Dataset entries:

-- ==== Sys2Proof/Machine/BarWords.lean ====
section
/-!
DEFINITION. Barrier words (R161 to R163, R278 to R281): their fields, the completion test of BAROP, waking the splits
parked on them, and writes into a scratchpad, which may touch one.
-/
namespace Sys2Proof.Machine

def barPar (w : DWord) : Bool := w.getLsbD 63
def barFlt (w : DWord) : Bool := w.getLsbD 62
def barRsv (w : DWord) : BitVec 2 := w.extractLsb' 60 2
def barExp (w : DWord) : Nat := bits w.toNat 59 48
def barArr (w : DWord) : Nat := bits w.toNat 47 36
def barPend (w : DWord) : Int := (w.extractLsb' 0 36).toInt

/-- A word with its ARR and PEND fields replaced. -/
def barWith (w : DWord) (arr : Nat) (pend : Int) : DWord :=
  (w &&& 0xFFFF000000000000#64) ||| (BitVec.ofNat 64 (arr % 4096) <<< 36) ||| (BitVec.ofInt 36 pend).setWidth 64

/-- The completion test of BAROP (R162, R280, R381). -/
def barDone (old w : DWord) : Bool :=
  decide (w ≠ old) && !barFlt w && decide (barExp w ≠ 0) && decide (barArr w = barExp w) && decide (barPend w = 0)

/-- A phase completes: the parity becomes the inverse of the one before the operation, the arrival count zero (R162,
R280). -/
def barFlip (old w : DWord) : DWord :=
  barWith ((w &&& 0x7FFFFFFFFFFFFFFF#64) ||| (~~~old &&& 0x8000000000000000#64)) 0 0

def State.barWord (s : State) (t off : Nat) : DWord :=
  match s.team? t with
  | some x => BitVec.ofNat 64 (leNat (SMap.getRun x.scratch off 8))
  | none => 0

/-- Bytes of a scratchpad take new values; words that are written whole can be read again (R406). -/
def State.setScratch (s : State) (t off : Nat) (bytes : List Byte) : State :=
  s.modTeam t fun x => { x with
    scratch := SMap.setRun x.scratch off bytes,
    badWords := x.badWords.filter fun w => !(off ≤ 4 * w && 4 * w + 4 ≤ off + bytes.length) }

/-- A split parked on the barrier word. -/
def Split.onWord (t off : Nat) (p : Split) : Bool :=
  match p.park with
  | some (.barrier t' off' _ _ _) => t' = t && off' = off
  | _ => false

/-- A split parked on the word whose parity is no longer the word's (R163). -/
def Split.outOf (t off : Nat) (par : Bool) (p : Split) : Bool :=
  match p.park with
  | some (.barrier t' off' q _ _) => t' = t && off' = off && q != par
  | _ => false

/-- Whether a split is parked at a wait with an acquire at file scope or wider (R114, R281). -/
def Split.acquires (p : Split) : Bool :=
  match p.park with
  | some (.barrier _ _ _ acq wide) => acq && wide
  | _ => false

/-- Splits that `which` picks are no longer parked, those set aside for a handler too (R367). -/
def Group.unpark (h : Group) (which : Split → Bool) : Group :=
  let f (p : Split) : Split := if which p then { p with park := none } else p
  { h with splits := h.splits.map f, saved := h.saved.map fun l => l.map f }

def Group.anySplit (h : Group) (which : Split → Bool) : Bool :=
  h.splits.any which || (h.saved.getD []).any which

/-- The parked splits that `which` picks wake; an acquiring waiter's core empties its caches (R114, R281). -/
def State.wakeWaits (s : State) (which : Split → Bool) : State :=
  let cores := (s.groups.filter fun h => h.anySplit fun p => which p && p.acquires).filterMap fun h =>
    (s.team? h.team).map fun x => x.core
  cores.foldl State.emptyCaches { s with groups := s.groups.map fun h => h.unpark which }

/-- A barrier word that was `old` has taken the value `w`: the phase completes if the test of BAROP holds, and every split parked
on the word wakes (R280, R281); if not, those whose parity the word no longer has (R163). The barrier unit does not rewrite a
word that cannot be corrected (R406). -/
def State.barWritten (s : State) (t off : Nat) (old w : DWord) : State :=
  if s.locPoisoned (.scr t off) 8 then s
  else if barDone old w then (s.setScratch t off (leBytes 8 (barFlip old w).toNat)).wakeWaits (Split.onWord t off)
  else if barPar w != barPar old then s.wakeWaits (Split.outOf t off (barPar w))
  else s

/-- A barrier word takes a new value (R280). -/
def State.setBar (s : State) (t off : Nat) (w : DWord) : State :=
  (s.setScratch t off (leBytes 8 w.toNat)).barWritten t off (s.barWord t off) w

/-- The dwords a write meets that a barrier operation or a copy has named as barrier words (assumption log 12). -/
def State.barsIn (s : State) (t off n : Nat) : List Nat :=
  match s.team? t with
  | some x => x.barWords.filter fun b => overlaps b 8 off n
  | none => []

def State.nameBar (s : State) (t off : Nat) : State :=
  s.modTeam t fun x => { x with barWords := insertNat off x.barWords }

/-- A write into a scratchpad; one that touches a barrier word is a barrier operation (R161, R280). -/
def State.writeScratch (s : State) (t off : Nat) (bytes : List Byte) : State :=
  let bs := s.barsIn t off bytes.length
  let s1 := s.setScratch t off bytes
  bs.foldl (fun s1 b => s1.barWritten t b (s.barWord t b) (s1.barWord t b)) s1

end Sys2Proof.Machine
end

→ **What to produce**: An exact copy of every record is needed; write it out in full.

→ **Exercise output**:
-- ==== Sys2Proof/Machine/BarWords.lean ====
section
/-!
DEFINITION. Barrier words (R161 to R163, R278 to R281): their fields, the completion test of BAROP, waking the splits
parked on them, and writes into a scratchpad, which may touch one.
-/
namespace Sys2Proof.Machine

def barPar (w : DWord) : Bool := w.getLsbD 63
def barFlt (w : DWord) : Bool := w.getLsbD 62
def barRsv (w : DWord) : BitVec 2 := w.extractLsb' 60 2
def barExp (w : DWord) : Nat := bits w.toNat 59 48
def barArr (w : DWord) : Nat := bits w.toNat 47 36
def barPend (w : DWord) : Int := (w.extractLsb' 0 36).toInt

/-- A word with its ARR and PEND fields replaced. -/
def barWith (w : DWord) (arr : Nat) (pend : Int) : DWord :=
  (w &&& 0xFFFF000000000000#64) ||| (BitVec.ofNat 64 (arr % 4096) <<< 36) ||| (BitVec.ofInt 36 pend).setWidth 64

/-- The completion test of BAROP (R162, R280, R381). -/
def barDone (old w : DWord) : Bool :=
  decide (w ≠ old) && !barFlt w && decide (barExp w ≠ 0) && decide (barArr w = barExp w) && decide (barPend w = 0)

/-- A phase completes: the parity becomes the inverse of the one before the operation, the arrival count zero (R162,
R280). -/
def barFlip (old w : DWord) : DWord :=
  barWith ((w &&& 0x7FFFFFFFFFFFFFFF#64) ||| (~~~old &&& 0x8000000000000000#64)) 0 0

def State.barWord (s : State) (t off : Nat) : DWord :=
  match s.team? t with
  | some x => BitVec.ofNat 64 (leNat (SMap.getRun x.scratch off 8))
  | none => 0

/-- Bytes of a scratchpad take new values; words that are written whole can be read again (R406). -/
def State.setScratch (s : State) (t off : Nat) (bytes : List Byte) : State :=
  s.modTeam t fun x => { x with
    scratch := SMap.setRun x.scratch off bytes,
    badWords := x.badWords.filter fun w => !(off ≤ 4 * w && 4 * w + 4 ≤ off + bytes.length) }

/-- A split parked on the barrier word. -/
def Split.onWord (t off : Nat) (p : Split) : Bool :=
  match p.park with
  | some (.barrier t' off' _ _ _) => t' = t && off' = off
  | _ => false

/-- A split parked on the word whose parity is no longer the word's (R163). -/
def Split.outOf (t off : Nat) (par : Bool) (p : Split) : Bool :=
  match p.park with
  | some (.barrier t' off' q _ _) => t' = t && off' = off && q != par
  | _ => false

/-- Whether a split is parked at a wait with an acquire at file scope or wider (R114, R281). -/
def Split.acquires (p : Split) : Bool :=
  match p.park with
  | some (.barrier _ _ _ acq wide) => acq && wide
  | _ => false

/-- Splits that `which` picks are no longer parked, those set aside for a handler too (R367). -/
def Group.unpark (h : Group) (which : Split → Bool) : Group :=
  let f (p : Split) : Split := if which p then { p with park := none } else p
  { h with splits := h.splits.map f, saved := h.saved.map fun l => l.map f }

def Group.anySplit (h : Group) (which : Split → Bool) : Bool :=
  h.splits.any which || (h.saved.getD []).any which

/-- The parked splits that `which` picks wake; an acquiring waiter's core empties its caches (R114, R281). -/
def State.wakeWaits (s : State) (which : Split → Bool) : State :=
  let cores := (s.groups.filter fun h => h.anySplit fun p => which p && p.acquires).filterMap fun h =>
    (s.team? h.team).map fun x => x.core
  cores.foldl State.emptyCaches { s with groups := s.groups.map fun h => h.unpark which }

/-- A barrier word that was `old` has taken the value `w`: the phase completes if the test of BAROP holds, and every split parked
on the word wakes (R280, R281); if not, those whose parity the word no longer has (R163). The barrier unit does not rewrite a
word that cannot be corrected (R406). -/
def State.barWritten (s : State) (t off : Nat) (old w : DWord) : State :=
  if s.locPoisoned (.scr t off) 8 then s
  else if barDone old w then (s.setScratch t off (leBytes 8 (barFlip old w).toNat)).wakeWaits (Split.onWord t off)
  else if barPar w != barPar old then s.wakeWaits (Split.outOf t off (barPar w))
  else s

/-- A barrier word takes a new value (R280). -/
def State.setBar (s : State) (t off : Nat) (w : DWord) : State :=
  (s.setScratch t off (leBytes 8 w.toNat)).barWritten t off (s.barWord t off) w

/-- The dwords a write meets that a barrier operation or a copy has named as barrier words (assumption log 12). -/
def State.barsIn (s : State) (t off n : Nat) : List Nat :=
  match s.team? t with
  | some x => x.barWords.filter fun b => overlaps b 8 off n
  | none => []

def State.nameBar (s : State) (t off : Nat) : State :=
  s.modTeam t fun x => { x with barWords := insertNat off x.barWords }

/-- A write into a scratchpad; one that touches a barrier word is a barrier operation (R161, R280). -/
def State.writeScratch (s : State) (t off : Nat) (bytes : List Byte) : State :=
  let bs := s.barsIn t off bytes.length
  let s1 := s.setScratch t off bytes
  bs.foldl (fun s1 b => s1.barWritten t b (s.barWord t b) (s1.barWord t b)) s1

end Sys2Proof.Machine
end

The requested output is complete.